Strong communities are important for society. One of the most important community builders, making friends, is poorly supported online. Dating sites support it but in romantic contexts. Other major social networks seem not to encourage it because either their purpose isn't compatible with introducing strangers or the prevalent methods of introduction aren't effective enough to merit use over real word alternatives. This paper presents a novel digital social network emphasizing creating friendships. Research has shown video chat communication can reach in-person levels of trust; coupled with a game environment to ease the discomfort people often have interacting with strangers and a recommendation engine, Zazzer, the presented system, allows people to meet and get to know each other in a manner much more true to real life than traditional methods. Its network also allows players to continue to communicate afterwards.
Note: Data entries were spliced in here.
-- setDie
@[simp] theorem State.setDie_clk (s : State) (d : Nat) (x : Die) : (s.setDie d x).clk = s.clk := rfl
@[simp] theorem State.setDie_agenda (s : State) (d : Nat) (x : Die) : (s.setDie d x).agenda = s.agenda := rfl
@[simp] theorem State.setDie_cur (s : State) (d : Nat) (x : Die) : (s.setDie d x).cur = s.cur := rfl
@[simp] theorem State.setDie_turn (s : State) (d : Nat) (x : Die) : (s.setDie d x).turn = s.turn := rfl
@[simp] theorem State.setDie_nid (s : State) (d : Nat) (x : Die) : (s.setDie d x).nid = s.nid := rfl
@[simp] theorem State.setDie_draws (s : State) (d : Nat) (x : Die) : (s.setDie d x).draws = s.draws := rfl
@[simp] theorem State.setDie_groups (s : State) (d : Nat) (x : Die) : (s.setDie d x).groups = s.groups := rfl
@[simp] theorem State.setDie_teams (s : State) (d : Nat) (x : Die) : (s.setDie d x).teams = s.teams := rfl
@[simp] theorem State.setDie_canvases (s : State) (d : Nat) (x : Die) : (s.setDie d x).canvases = s.canvases := rfl
@[simp] theorem State.setDie_cores (s : State) (d : Nat) (x : Die) : (s.setDie d x).cores = s.cores := rfl
@[simp] theorem State.setDie_clusters (s : State) (d : Nat) (x : Die) : (s.setDie d x).clusters = s.clusters := rfl
@[simp] theorem State.setDie_dies (s : State) (d : Nat) (x : Die) : (s.setDie d x).dies = SMap.put s.dies d x := rfl
@[simp] theorem State.setDie_hbms (s : State) (d : Nat) (x : Die) : (s.setDie d x).hbms = s.hbms := rfl
@[simp] theorem State.setDie_mem (s : State) (d : Nat) (x : Die) : (s.setDie d x).mem = s.mem := rfl
@[simp] theorem State.setDie_poison (s : State) (d : Nat) (x : Die) : (s.setDie d x).poison = s.poison := rfl
@[simp] theorem State.setDie_keyOf (s : State) (d : Nat) (x : Die) : (s.setDie d x).keyOf = s.keyOf := rfl
@[simp] theorem State.setDie_flash (s : State) (d : Nat) (x : Die) : (s.setDie d x).flash = s.flash := rfl
@[simp] theorem State.setDie_aops (s : State) (d : Nat) (x : Die) : (s.setDie d x).aops = s.aops := rfl
@[simp] theorem State.setDie_tops (s : State) (d : Nat) (x : Die) : (s.setDie d x).tops = s.tops := rfl
@[simp] theorem State.setDie_dones (s : State) (d : Nat) (x : Die) : (s.setDie d x).dones = s.dones := rfl
@[simp] theorem State.setDie_grids (s : State) (d : Nat) (x : Die) : (s.setDie d x).grids = s.grids := rfl
@[simp] theorem State.setDie_ctxs (s : State) (d : Nat) (x : Die) : (s.setDie d x).ctxs = s.ctxs := rfl
@[simp] theorem State.setDie_vds (s : State) (d : Nat) (x : Die) : (s.setDie d x).vds = s.vds := rfl
@[simp] theorem State.setDie_aqis (s : State) (d : Nat) (x : Die) : (s.setDie d x).aqis = s.aqis := rfl
@[simp] theorem State.setDie_devQ (s : State) (d : Nat) (x : Die) : (s.setDie d x).devQ = s.devQ := rfl
@[simp] theorem State.setDie_mod (s : State) (d : Nat) (x : Die) : (s.setDie d x).mod = s.mod := rfl

-- updDie
@[simp] theorem State.updDie_clk (s : State) (d : Nat) (f : Die → Die) : (s.updDie d f).clk = s.clk := rfl
@[simp] theorem State.updDie_agenda (s : State) (d : Nat) (f : Die → Die) : (s.updDie d f).agenda = s.agenda := rfl
@[simp] theorem State.updDie_cur (s : State) (d : Nat) (f : Die → Die) : (s.updDie d f).cur = s.cur := rfl
@[simp] theorem State.updDie_turn (s : State) (d : Nat) (f : Die → Die) : (s.updDie d f).turn = s.turn := rfl
@[simp] theorem State.updDie_nid (s : State) (d : Nat) (f : Die → Die) : (s.updDie d f).nid = s.nid := rfl
@[simp] theorem State.updDie_draws (s : State) (d : Nat) (f : Die → Die) : (s.updDie d f).draws = s.draws := rfl
@[simp] theorem State.updDie_groups (s : State) (d : Nat) (f : Die → Die) : (s.updDie d f).groups = s.groups := rfl
@[simp] theorem State.updDie_teams (s : State) (d : Nat) (f : Die → Die) : (s.updDie d f).teams = s.teams := rfl
@[simp] theorem State.updDie_canvases (s : State) (d : Nat) (f : Die → Die) : (s.updDie d f).canvases = s.canvases := rfl
@[simp] theorem State.updDie_cores (s : State) (d : Nat) (f : Die → Die) : (s.updDie d f).cores = s.cores := rfl
@[simp] theorem State.updDie_clusters (s : State) (d : Nat) (f : Die → Die) : (s.updDie d f).clusters = s.clusters := rfl
@[simp] theorem State.updDie_dies (s : State) (d : Nat) (f : Die → Die) : (s.updDie d f).dies = SMap.put s.dies d (f (s.die d)) := rfl
@[simp] theorem State.updDie_hbms (s : State) (d : Nat) (f : Die → Die) : (s.updDie d f).hbms = s.hbms := rfl
@[simp] theorem State.updDie_mem (s : State) (d : Nat) (f : Die → Die) : (s.updDie d f).mem = s.mem := rfl
@[simp] theorem State.updDie_poison (s : State) (d : Nat) (f : Die → Die) : (s.updDie d f).poison = s.poison := rfl
@[simp] theorem State.updDie_keyOf (s : State) (d : Nat) (f : Die → Die) : (s.updDie d f).keyOf = s.keyOf := rfl
@[simp] theorem State.updDie_flash (s : State) (d : Nat) (f : Die → Die) : (s.updDie d f).flash = s.flash := rfl
@[simp] theorem State.updDie_aops (s : State) (d : Nat) (f : Die → Die) : (s.updDie d f).aops = s.aops := rfl
@[simp] theorem State.updDie_tops (s : State) (d : Nat) (f : Die → Die) : (s.updDie d f).tops = s.tops := rfl
@[simp] theorem State.updDie_dones (s : State) (d : Nat) (f : Die → Die) : (s.updDie d f).dones = s.dones := rfl
@[simp] theorem State.updDie_grids (s : State) (d : Nat) (f : Die → Die) : (s.updDie d f).grids = s.grids := rfl
@[simp] theorem State.updDie_ctxs (s : State) (d : Nat) (f : Die → Die) : (s.updDie d f).ctxs = s.ctxs := rfl
@[simp] theorem State.updDie_vds (s : State) (d : Nat) (f : Die → Die) : (s.updDie d f).vds = s.vds := rfl
@[simp] theorem State.updDie_aqis (s : State) (d : Nat) (f : Die → Die) : (s.updDie d f).aqis = s.aqis := rfl
@[simp] theorem State.updDie_devQ (s : State) (d : Nat) (f : Die → Die) : (s.updDie d f).devQ = s.devQ := rfl
@[simp] theorem State.updDie_mod (s : State) (d : Nat) (f : Die → Die) : (s.updDie d f).mod = s.mod := rfl

-- setCore
@[simp] theorem State.setCore_clk (s : State) (c : Nat) (x : Core) : (s.setCore c x).clk = s.clk := rfl
@[simp] theorem State.setCore_agenda (s : State) (c : Nat) (x : Core) : (s.setCore c x).agenda = s.agenda := rfl
@[simp] theorem State.setCore_cur (s : State) (c : Nat) (x : Core) : (s.setCore c x).cur = s.cur := rfl
@[simp] theorem State.setCore_turn (s : State) (c : Nat) (x : Core) : (s.setCore c x).turn = s.turn := rfl
@[simp] theorem State.setCore_nid (s : State) (c : Nat) (x : Core) : (s.setCore c x).nid = s.nid := rfl
@[simp] theorem State.setCore_draws (s : State) (c : Nat) (x : Core) : (s.setCore c x).draws = s.draws := rfl
@[simp] theorem State.setCore_groups (s : State) (c : Nat) (x : Core) : (s.setCore c x).groups = s.groups := rfl
@[simp] theorem State.setCore_teams (s : State) (c : Nat) (x : Core) : (s.setCore c x).teams = s.teams := rfl
@[simp] theorem State.setCore_canvases (s : State) (c : Nat) (x : Core) : (s.setCore c x).canvases = s.canvases := rfl
@[simp] theorem State.setCore_cores (s : State) (c : Nat) (x : Core) : (s.setCore c x).cores = SMap.put s.cores c x := rfl
@[simp] theorem State.setCore_clusters (s : State) (c : Nat) (x : Core) : (s.setCore c x).clusters = s.clusters := rfl
@[simp] theorem State.setCore_dies (s : State) (c : Nat) (x : Core) : (s.setCore c x).dies = s.dies := rfl
@[simp] theorem State.setCore_hbms (s : State) (c : Nat) (x : Core) : (s.setCore c x).hbms = s.hbms := rfl
@[simp] theorem State.setCore_mem (s : State) (c : Nat) (x : Core) : (s.setCore c x).mem = s.mem := rfl
@[simp] theorem State.setCore_poison (s : State) (c : Nat) (x : Core) : (s.setCore c x).poison = s.poison := rfl
@[simp] theorem State.setCore_keyOf (s : State) (c : Nat) (x : Core) : (s.setCore c x).keyOf = s.keyOf := rfl
@[simp] theorem State.setCore_flash (s : State) (c : Nat) (x : Core) : (s.setCore c x).flash = s.flash := rfl
@[simp] theorem State.setCore_aops (s : State) (c : Nat) (x : Core) : (s.setCore c x).aops = s.aops := rfl
@[simp] theorem State.setCore_tops (s : State) (c : Nat) (x : Core) : (s.setCore c x).tops = s.tops := rfl
@[simp] theorem State.setCore_dones (s : State) (c : Nat) (x : Core) : (s.setCore c x).dones = s.dones := rfl
@[simp] theorem State.setCore_grids (s : State) (c : Nat) (x : Core) : (s.setCore c x).grids = s.grids := rfl
@[simp] theorem State.setCore_ctxs (s : State) (c : Nat) (x : Core) : (s.setCore c x).ctxs = s.ctxs := rfl
@[simp] theorem State.setCore_vds (s : State) (c : Nat) (x : Core) : (s.setCore c x).vds = s.vds := rfl
@[simp] theorem State.setCore_aqis (s : State) (c : Nat) (x : Core) : (s.setCore c x).aqis = s.aqis := rfl
@[simp] theorem State.setCore_devQ (s : State) (c : Nat) (x : Core) : (s.setCore c x).devQ = s.devQ := rfl
@[simp] theorem State.setCore_mod (s : State) (c : Nat) (x : Core) : (s.setCore c x).mod = s.mod := rfl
The evaluation looks at real world use, measuring the frequency with which players choose the video chat game versus alternative, more traditional methods of online introduction. It also looks at interactions after the initial meeting to discover how effective video chat games are in creating sticky social connections. After initial use it became apparent a critical mass of users would be necessary to draw strong conclusions, however the collected data seemed to give preliminary support to the idea that video chat games are more effective than traditional ways of meeting online in creating new relationships.